With the exception of 300mm and longer, I'm a zooms guy with 16-35 f/2.8II, 24-70 f/2.8II and the awesome 70-200 f/2.8isII. They keep bag weight down and hugely reduce the need for lens changes in dusty locations. For me "content is king" and a zoom's innate flexibility helps to deliver the goods. I sold three primes when I bought the 24-70 f/2.8II. It's that good. 

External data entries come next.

-- ==== Sys2Proof/Config.lean ====
section
/-! DEFINITION. What one implementation fixes, and the values the spec leaves free: constants without a body,
which no proof can evaluate. The free values are applied to what they depend on, or to the state's `choice`. -/

namespace Sys2Proof.Config

open Sys2Proof.Machine

/-- A byte of local memory that nothing has written since the team started (R27): by team and offset. -/
opaque freeByte : Nat → Nat → Byte
/-- A 32-bit value that the spec leaves unpredictable (R48, R144): by choice and index. -/
opaque free32 : Nat → Nat → W32
/-- The same for a 64-bit register (R48). -/
opaque free64 : Nat → Nat → W64
/-- A choice the hardware makes where the rules allow several (R145, R301, R380). -/
opaque freeNat : Nat → Nat → Nat
/-- The move that comes next when the state names none. -/
opaque freeTurn : Nat → Turn
/-- How the lines of HBM lie in the 360 data channels when the module is made, as exchanges of two places; the parity channel of
each group of 16 (R374, R380). -/
opaque lineSwaps : List (Nat × Nat)
opaque parityOf : Nat → Nat
/-- How many lines a row has, and how many banks a channel, as powers of two (R377, R378). -/
opaque rowLog : Nat
opaque bankLog : Nat
/-- Which of the 96 slices of its die is a line's home, and which set of the slice it falls in (R14, R268). -/
opaque sliceOf : Nat → Nat
opaque l2Set : Nat → Nat
/-- The set of a cluster TLB that a leaf falls in, by context and base (R344). -/
opaque tlbSet : Nat → Nat → Nat
/-- How many refreshes of a bank beyond the first may be postponed, and how long a back-off lasts (R385, R386). -/
opaque sparePostpones : Nat
opaque backoff : Nat
/-- CTXTBASE and the initial SCRUBCTL and MXIDLE of the image header (R413). -/
opaque ctxtBase : Nat
opaque imageScrubctl : W64
opaque imageMxIdle : Nat
/-- Whether step `n` of bring-up, one of 1, 2, 3 and 6, fails at a reset: by step and number of resets (R412). -/
opaque bootFails : Nat → Nat → Bool
/-- Channels that fail training at step 4 of a reset, and how many clusters and slices of each die fail self-test at step 5. -/
opaque bootChannels : Nat → List Nat
opaque bootClusters : Nat → Nat → Nat
opaque bootSlices : Nat → Nat → Nat
/-- Silicon stepping (R33). -/
opaque stepping : Byte
/-- Serial number, public key and image digest (R414). -/
opaque serial : List Byte
opaque publicKey : List Byte
opaque imageDigest : List Byte
/-- The signature (r, then s) over a nonce (R414). -/
opaque signature : List Byte → List Byte
/-- The context that system software has bound to a virtual function of the host link (R394). -/
opaque contextOf : Nat → Nat
/-- Package power in mW, by choice (R414), within what the package may draw (R415). -/
opaque drawn : Nat → Nat

/-- The package draws at most 6,000 W (R415). -/
def power (n : Nat) : Nat := drawn n % 6000001

/-- The parity channel of a group (R374). -/
def parityChannel (g : Nat) : Nat := 16 * g + parityOf g % 16

/-- The lines that a channel holds outside its reserve, 1,984 MiB, and in it, 64 MiB (R16, R377, R379). -/
def channelLines : Nat := 1984 * 8192
def reserveLines : Nat := 64 * 8192

/-- Lines of a row; rows of a channel, in its reserve and outside it (R377); banks of a channel, rows lying in them in turn.
PRESUMED (log 70): powers of two, a row at most 512 KiB, at least four banks. -/
def rowLines : Nat := 2 ^ (rowLog % 13)
def reserveRows : Nat := reserveLines / rowLines
def dataRows : Nat := channelLines / rowLines
def banks : Nat := 2 ^ (2 + bankLog % 6)

/-- Places exchanged one after another. -/
def exchange (l : List (Nat × Nat)) (n : Nat) : Nat :=
  l.foldl (fun n x => if n = x.1 then x.2 else if n = x.2 then x.1 else n) n

/-- The place of a line among the data lines of all channels, and the line at such a place. -/
def swaps : List (Nat × Nat) := lineSwaps.map fun x => (x.1 % (360 * channelLines), x.2 % (360 * channelLines))
def placeOf (line : Nat) : Nat := exchange swaps (line % (360 * channelLines))
def atPlace (n : Nat) : Nat := exchange swaps.reverse n

/-- The channel (0 to 383) that holds a line when the module is made, a data channel of a group, and the row and column offset there;
the line that lies at an offset of a channel (R374). -/
def channelOf (line : Nat) : Nat :=
  let n := placeOf line / channelLines
  16 * (n / 15) + (if n % 15 < parityOf (n / 15) % 16 then n % 15 else n % 15 + 1)
def offsetOf (line : Nat) : Nat := placeOf line % channelLines
def lineAt (c off : Nat) : Option Nat :=
  let p := parityOf (c / 16) % 16
  if c % 16 = p || channelLines ≤ off || 384 ≤ c then none
  else some (atPlace ((c / 16 * 15 + (if c % 16 < p then c % 16 else c % 16 - 1)) * channelLines + off))

/-- How many refreshes of a bank may be postponed. PRESUMED (log 70): at least one, since the rule speaks of a refresh that
is postponed. -/
def refreshLimit : Nat := sparePostpones + 1

/-- R16's figures. -/
def clusters : Nat := 80
def cores : Nat := 320
def slices : Nat := 384
def channels : Nat := 384
/-- Usable capacity in MiB (R33). -/
def capMib : Nat := 714240
/-- Lines of an L1, and of fused L1s; entries and ways of a TLB; sets and ways of a slice, and the ways of a set open to
versions (R13, R16, R268, R344). -/
def l1Lines : Nat := 2048
def l1Fused : Nat := 8192
def tlbEntries : Nat := 4096
def tlbWays : Nat := 8
def l2Sets : Nat := 512
def l2Ways : Nat := 16
def versionWays : Nat := 4
/-- R33's constants. -/
def mxWake : Nat := 212
def hDepth : Nat := 16
def hLive : Nat := 1024
def lifeBound : Nat := 4096

end Sys2Proof.Config
end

Why do they do it? Hell, I don't know. I suspect the the most dogmatic offenders are dreamers with too much time on their hands who may not even own a camera. 

-pw


----------



## DRR (Jun 14, 2014)

pwp said:


> There are all sorts of "prime-tyrants" out there...trolls, pixel peepers, insecure gear-nuts who follow the trends and of course the many genuinely brilliant photographers who undoubtedly produce their best work with primes.
> 
> With the exception of 300mm and longer, I'm a zooms guy with 16-35 f/2.8II, 24-70 f/2.8II and the awesome 70-200 f/2.8isII. They keep bag weight down and hugely reduce the need for lens changes in dusty locations. For me "content is king" and a zoom's innate flexibility helps to deliver the goods. I sold three primes when I bought the 24-70 f/2.8II. It's that good.
> 
> ...



Personally, I like primes because it simplifies decisions for me. I'm generally a two-lens shooter - more than that tends to be overkill for my style (or, abilities, if you want to put it that way). I looked at EXIF on how I shot my 24-70 and 90% of the shots were at 30-40 range, or at 70. I figured with a little more discipline I could use primes and gain the ability to shoot with over 4x more light hitting the sensor over a fast zoom.

Needs and styles vary - that is why there is a range of equipment available. No two kits are alike because no two shooters are alike.


----------